The online publication Poetry Daily arranged with the University of Pittsburgh Press to feature the prologue from A Sun Within a Sun: The Power And Elegance of Poetry as part of its weekly series of prose features. The feature appeared on Tuesday, February 28th.

Poetry Daily currently has 24,000 subscribers to their weekly e-mail newsletter, and they expected to have more than 22,000 visits to the site on the day Claire Lyu's prologue from A Sun Within a Sun appeared.

The prologue will be linked from the main news page for one week, and then be linked in the archive for a year thereafter.

Cheryl Krueger's article "Princesse Tam-Tam: A Cultural Makeover Story" appears in Women in French Studies: French /Francophone Culture and Literature through Film (2006, pp. 182-202).

Philippe Roger spent most of January and February fighting the flu (including bird-flu, a.k.
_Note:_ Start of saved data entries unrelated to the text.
-- ==== Sys2Proof/Laws/MovesFrames.lean ====
section
/-! SUPPORT. Each operation of Machine/Frames.lean moves the block within the parts it names. -/

-- Theorem by theorem: many at once each take a thread's stack, and the package as one text ran out of them.
set_option Elab.async false

namespace Sys2Proof.Machine

theorem Chip.setPort_moves {L : List Part} {b m : Chip} {p' : Nat} {x' : HostPort} (h : Moves L b m)
    (w : within [.port] L = true) :
    Moves L b (Chip.setPort m p' x') := by
  unfold Chip.setPort
  refine Moves.port ?_ (within_sub w (by decide +kernel))
  assumption

theorem Chip.drives_moves {L : List Part} {b m : Chip} {p' : Nat} {bs' : List Byte} (h : Moves L b m)
    (w : within [.port] L = true) :
    Moves L b (Chip.drives m p' bs') := by
  unfold Chip.drives
  extract_lets +onlyGivenNames x1
  clear_value x1
  refine Chip.setPort_moves ?_ (within_sub w (by decide +kernel))
  assumption

theorem Chip.cut_moves {L : List Part} {b m : Chip} {p' : Nat} (h : Moves L b m)
    (w : within [.rHp, .rInt, .asleep, .accums, .sys, .cyc] L = true) :
    Moves L b (Chip.cut m p') := by
  unfold Chip.cut
  refine Chip.hpFlag_moves ?_ (within_sub w (by decide +kernel))
  refine Chip.count_moves ?_ (within_sub w (by decide +kernel))
  assumption

theorem Chip.header_moves {L : List Part} {b m : Chip} {p' : Nat} {h' : Header} (h : Moves L b m)
    (w : within [.rHp, .rInt, .asleep, .accums, .sys, .cyc] L = true) :
    Moves L b (Chip.header m p' h').2 := by
  unfold Chip.header
  split
  · refine Moves.pair ?_
    refine Chip.hpFlag_moves ?_ (within_sub w (by decide +kernel))
    refine Chip.count_moves ?_ (within_sub w (by decide +kernel))
    assumption
  · split
    · refine Moves.pair ?_
      refine Chip.hpFlag_moves ?_ (within_sub w (by decide +kernel))
      assumption
    · refine Moves.pair ?_
      assumption

theorem Chip.writeWords_moves {L : List Part} {b m : Chip} {who : Writer} {a : Nat} {ws : List Nat} (h : Moves L b m)
    (w : within [.rHp, .rMb, .rCh, .rTr, .rLat, .rDrv, .rAx, .rWhl, .rMdl, .rBk, .rBst, .rPwr, .rDg, .rDgb, .rCap, .rBcap, .rAdc, .rAs, .rCmp, .rSds, .rAin, .rFe, .rFio, .rTim, .rInt, .rSys, .rSup, .rProt, .rMap, .rNc, .tb, .mem, .isl, .stamps, .frees, .rdata, .asleep, .accums, .holdEnd, .coreV, .coreC, .whl, .mdl, .axes, .pool, .poolLast, .orderNo, .chans, .banks, .boost, .capReq, .capTb, .copies, .wear, .bcap, .jour, .recs, .fe, .fio, .tim, .adc, .assay, .cmp, .sds, .map, .saved, .nand, .mbox, .port, .gelow, .sys, .sup, .link, .refetch, .cyc] L = true) : Moves L b (m.writeWords who a ws) := by
  induction ws generalizing m a with
  | nil => exact h
  | cons v r ih => exact ih (Chip.busWrite_moves h w)

theorem Chip.writeData_moves {L : List Part} {b m : Chip} {p' : Nat} {bs' : List Byte} (h : Moves L b m)
    (w : within [.rHp, .rMb, .rCh, .rTr, .rLat, .rDrv, .rAx, .rWhl, .rMdl, .rBk, .rBst, .rPwr, .rDg, .rDgb, .rCap, .rBcap, .rAdc, .rAs, .rCmp, .rSds, .rAin, .rFe, .rFio, .rTim, .rInt, .rSys, .rSup, .rProt, .rMap, .rNc, .tb, .mem, .isl, .stamps, .frees, .rdata, .asleep, .accums, .holdEnd, .coreV, .coreC, .whl, .mdl, .axes, .pool, .poolLast, .orderNo, .chans, .banks, .boost, .capReq, .capTb, .copies, .wear, .bcap, .jour, .recs, .fe, .fio, .tim, .adc, .assay, .cmp, .sds, .map, .saved, .nand, .mbox, .port, .gelow, .sys, .sup, .link, .refetch, .cyc] L = true) :
    Moves L b (Chip.writeData m p' bs').2 := by
  unfold Chip.writeData
  extract_lets +onlyGivenNames x1
  clear_value x1
  extract_lets +onlyGivenNames x2
  clear_value x2
  extract_lets +onlyGivenNames x3
  clear_value x3
  extract_lets +onlyGivenNames x4
  clear_value x4
  extract_lets +onlyGivenNames x5
  unfold x5
  clear_value x5
  split
  · rename_i y6 y7 y8 q9
    have h10 : Moves L b ((some y7 : Option Nat), y8).2 := by
      rw [← q9]
      refine Chip.header_moves ?_ (within_sub w (by decide +kernel))
      assumption
    extract_lets +onlyGivenNames x11
    clear_value x11
    split
    · split
      · refine Moves.pair ?_
        refine Chip.hpFlag_moves ?_ (within_sub w (by decide +kernel))
        assumption
      · refine Moves.pair ?_
        refine Chip.setPort_moves ?_ (within_sub w (by decide +kernel))
        assumption
    · refine Moves.pair ?_
      assumption
  · rename_i y12 y13 q14
    have h15 : Moves L b ((none : Option Nat), y13).2 := by
      rw [← q14]
      refine Chip.header_moves ?_ (within_sub w (by decide +kernel))
      assumption
    split
    · refine Moves.pair ?_
      refine Chip.hpFlag_moves ?_ (within_sub w (by decide +kernel))
      refine Chip.count_moves ?_ (within_sub w (by decide +kernel))
      assumption
    · split
      · refine Moves.pair ?_
        refine Chip.hpFlag_moves ?_ (within_sub w (by decide +kernel))
        assumption
      · extract_lets +onlyGivenNames x16
        have h17 : Moves L b x16 := by
          unfold x16
          refine Chip.writeWords_moves ?_ (within_sub w (by decide +kernel))
          assumption
        clear_value x16
        extract_lets +onlyGivenNames x18
        clear_value x18
        refine Moves.pair ?_
        refine Chip.setPort_moves ?_ (within_sub w (by decide +kernel))
        assumption

theorem Chip.readWords_moves {L : List Part} {b m : Chip} {a n : Nat} (h : Moves L b m) (w : within [.rHp, .rMb, .rCh, .rTr, .rLat, .rDrv, .rAx, .rWhl, .rMdl, .rBk, .rBst, .rPwr, .rDg, .rDgb, .rCap, .rBcap, .rAdc, .rAs, .rCmp, .rSds, .rAin, .rFe, .rFio, .rTim, .rInt, .rSys, .rSup, .rProt, .rMap, .rNc, .stamps, .frees, .rdata, .asleep, .accums, .whl, .boost, .fe, .sys, .cyc] L = true) :
    Moves L b (m.readWords a n).2 := by
  induction n generalizing m a with
  | zero => exact h
  | succ k ih => exact ih (Chip.hostRead_moves h w)

theorem Chip.readData_moves {L : List Part} {b m : Chip} {p' : Nat} {bs' : List Byte} (h : Moves L b m)
    (w : within [.rHp, .rMb, .rCh, .rTr, .rLat, .rDrv, .rAx, .rWhl, .rMdl, .rBk, .rBst, .rPwr, .rDg, .rDgb, .rCap, .rBcap, .rAdc, .rAs, .rCmp, .rSds, .rAin, .rFe, .rFio, .rTim, .rInt, .rSys, .rSup, .rProt, .rMap, .rNc, .stamps, .frees, .rdata, .asleep, .accums, .whl, .boost, .fe, .port, .sys, .cyc] L = true) :
    Moves L b (Chip.readData m p' bs').2.2 := by
  unfold Chip.readData
  extract_lets +onlyGivenNames x1
  clear_value x1
  extract_lets +onlyGivenNames x2
  unfold x2
  clear_value x2
  split
  · rename_i y3 y4 y5 q6
    have h7 : Moves L b ((some y4 : Option Nat), y5).2 := by
      rw [← q6]
      refine Chip.header_moves ?_ (within_sub w (by decide +kernel))
      assumption
    extract_lets +onlyGivenNames x8
    clear_value x8
    extract_lets +onlyGivenNames x9
    clear_value x9
    split
    · split
      · refine Moves.pair ?_
        refine Chip.hpFlag_moves ?_ (within_sub w (by decide +kernel))
        assumption
      · refine Moves.pair ?_
        refine Chip.setPort_moves ?_ (within_sub w (by decide +kernel))
        assumption
    · refine Moves.pair ?_
      assumption
  · rename_i y10 y11 q12
    have h13 : Moves L b ((none : Option Nat), y11).2 := by
      rw [← q12]
      refine Chip.header_moves ?_ (within_sub w (by decide +kernel))
      assumption
    split
    · refine Moves.pair ?_
      refine Chip.hpFlag_moves ?_ (within_sub w (by decide +kernel))
      assumption
    · split
      · rename_i y14 y15 y16 q17
        have h18 : Moves L b ((y15 : List Byte), y16).2 := by
          rw [← q17]
          refine Chip.readWords_moves ?_ (within_sub w (by decide +kernel))
          assumption
        extract_lets +onlyGivenNames x19
        clear_value x19
        refine Moves.pair ?_
        refine Chip.setPort_moves ?_ (within_sub w (by decide +kernel))
        assumption

theorem Chip.cutFrame_moves {L : List Part} {b m : Chip} {p' : Nat} {bs' : List Byte} {turned' : Bool} (h : Moves L b m)
    (w : within [.rHp, .rMb, .rCh, .rTr, .rLat, .rDrv, .rAx, .rWhl, .rMdl, .rBk, .rBst, .rPwr, .rDg, .rDgb, .rCap, .rBcap, .rAdc, .rAs, .rCmp, .rSds, .rAin, .rFe, .rFio, .rTim, .rInt, .rSys, .rSup, .rProt, .rMap, .rNc, .tb, .mem, .isl, .stamps, .frees, .rdata, .asleep, .accums, .holdEnd, .coreV, .coreC, .whl, .mdl, .axes, .pool, .poolLast, .orderNo, .chans, .banks, .boost, .capReq, .capTb, .copies, .wear, .bcap, .jour, .recs, .fe, .fio, .tim, .adc, .assay, .cmp, .sds, .map, .saved, .nand, .mbox, .port, .gelow, .sys, .sup, .link, .refetch, .cyc] L = true) :
    Moves L b (Chip.cutFrame m p' bs' turned') := by
  unfold Chip.cutFrame
  extract_lets +onlyGivenNames x1
  clear_value x1
  extract_lets +onlyGivenNames x2
  have h3 : Moves L b x2 := by
    unfold x2
    refine Chip.drives_moves ?_ (within_sub w (by decide +kernel))
    assumption
  clear_value x2
  refine Moves.ite ?_ ?_
  · refine Chip.cut_moves ?_ (within_sub w (by decide +kernel))
    assumption
  · refine Moves.ite ?_ ?_
    · refine Chip.writeData_moves ?_ (within_sub w (by decide +kernel))
      assumption
    · refine Moves.ite ?_ ?_
      · refine Chip.readData_moves ?_ (within_sub w (by decide +kernel))
        assumption
      · refine Moves.ite ?_ ?_
        · refine Chip.cut_moves ?_ (within_sub w (by decide +kernel))
          refine Chip.header_moves ?_ (within_sub w (by decide +kernel))
          assumption
        · refine Chip.header_moves ?_ (within_sub w (by decide +kernel))
          assumption
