theorem Chip.takeCmds_moves {L : List Part} {b m : Chip} {l : List Nat} {n : Nat} (h : Moves L b m) (w : within [.rHp, .rMb, .rInt, .mem, .accums, .mbox, .gelow, .cyc] L = true) :
    Moves L b (m.takeCmds l n) := by
  induction l generalizing m n with
  | nil => exact h
  | cons x r ih =>
    unfold Chip.takeCmds
    refine Moves.ite (ih (Chip.mbFail_moves h (within_sub w (by decide +kernel)))) (Moves.ite h (ih ?_))
    exact Chip.mbState_moves (Moves.gelow h (within_sub w (by decide +kernel))) (within_sub w (by decide +kernel))

theorem Chip.gelowTick_moves {L : List Part} {b m : Chip} (h : Moves L b m)
    (w : within [.rHp, .rMb, .rCh, .rTr, .rLat, .rDrv, .rAx, .rWhl, .rMdl, .rBk, .rBst, .rPwr, .rDg, .rDgb, .rCap, .rBcap, .rAdc, .rAs, .rCmp, .rSds, .rAin, .rFe, .rFio, .rTim, .rInt, .rSys, .rSup, .rProt, .rMap, .rNc, .mem, .stamps, .frees, .asleep, .accums, .pool, .poolLast, .orderNo, .chans, .banks, .boost, .capReq, .capTb, .copies, .wear, .bcap, .jour, .recs, .map, .saved, .nand, .mbox, .gelow, .sys, .cyc] L = true) :
    Moves L b (Chip.gelowTick m) := by
  unfold Chip.gelowTick
  extract_lets +onlyGivenNames x1
  have h2 : Moves L b x1 := by
    unfold x1
    refine Chip.stamp_moves ?_ (within_sub w (by decide +kernel))
    assumption
  clear_value x1
  extract_lets +onlyGivenNames x3
  clear_value x3
  extract_lets +onlyGivenNames x4
  have h5 : Moves L b x4 := by
    unfold x4
    refine Moves.sys ?_ (within_sub w (by decide +kernel))
    assumption
  clear_value x4
  extract_lets +onlyGivenNames x6
  have h7 : Moves L b x6 := by
    unfold x6
    refine Chip.collectTick_moves ?_ (within_sub w (by decide +kernel))
    refine Chip.diagTick_moves ?_ (within_sub w (by decide +kernel))
    refine Chip.mapTick_moves ?_ (within_sub w (by decide +kernel))
    assumption
  clear_value x6
  extract_lets +onlyGivenNames x8
  have h9 : Moves L b x8 := by
    unfold x8
    refine Moves.foldl ?_ fun y10 a11 h12 => ?_
    · assumption
    · refine Chip.longTick_moves ?_ (within_sub w (by decide +kernel))
      assumption
  clear_value x8
  extract_lets +onlyGivenNames x13
  have h14 : Moves L b x13 := by
    unfold x13
    refine Chip.abortsTake_moves ?_ (within_sub w (by decide +kernel))
    assumption
  clear_value x13
  refine Moves.ite ?_ ?_
  · refine Chip.nap_moves ?_ (within_sub w (by decide +kernel))
    refine Chip.takeCmds_moves ?_ (within_sub w (by decide +kernel))
    assumption
  · assumption

theorem Chip.runCmd_moves {L : List Part} {b m : Chip} {x op : Nat} {f : Chip → List Byte → Chip} (h : Moves L b m)
    (w : within [] L = true) (hf : ∀ y p, Moves L b y → Moves L b (f y p)) : Moves L b (m.runCmd x op f) :=
  Moves.ite (hf _ _ h) h

end Sys2Proof.Machine
end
H5N1) as well as Critique's lazy contributors, while teaching two seminars at the Ecole des Hautes Etudes. He gave a conference at the Sorbonne in January on «Le "plaisir aux Classiques" selon Roland Barthes» and one at the Ecole du Louvre in February («L'art aux cochons : le Yankee comme philistin, de la guerre de Sécession à la Grande Guerre »). He also had the pleasure to meet with two distingued members of the UVA community in Paris: Cara Welch and Michael Meere, who do not seem to miss Charlottesville too bitterly. Critique's special issue about «Dieu», which appeared in February, was reviewed in Le Monde, Libération and La Quinzaine littéraire. Une fois n'est pas coutume, God knows... "
Publication : entry «Critique» in The Columbia History of Twentieth-Century Thought, ed. by L. Kritzmann, which came out in January.

Emeritus Professor Robert Cook's edition of the Venice-Four (Franco-Italian) version of The Song of Roland has appeared in the collection of Roland editions under the general editorship of Joseph Duggan of Berkeley (vol. 1 of La Chanson de Roland/The Song of Roland: The French Corpus).

John Lyons will be the "second opponent" in a dissertation defense at the University of Oslo on March 17. The dissertation, by Hall Bjoernstad, is entitled "Créature sans créateur: Pour une anthropolgie baroque dans les Pensées de Pascal." The "first opponent" will be Gérard Ferreyrolles of Paris IV. Also on that trip John Lyons will give a lecture at U of O on "Chance in the Princesse de Clèves: the supplement of desire."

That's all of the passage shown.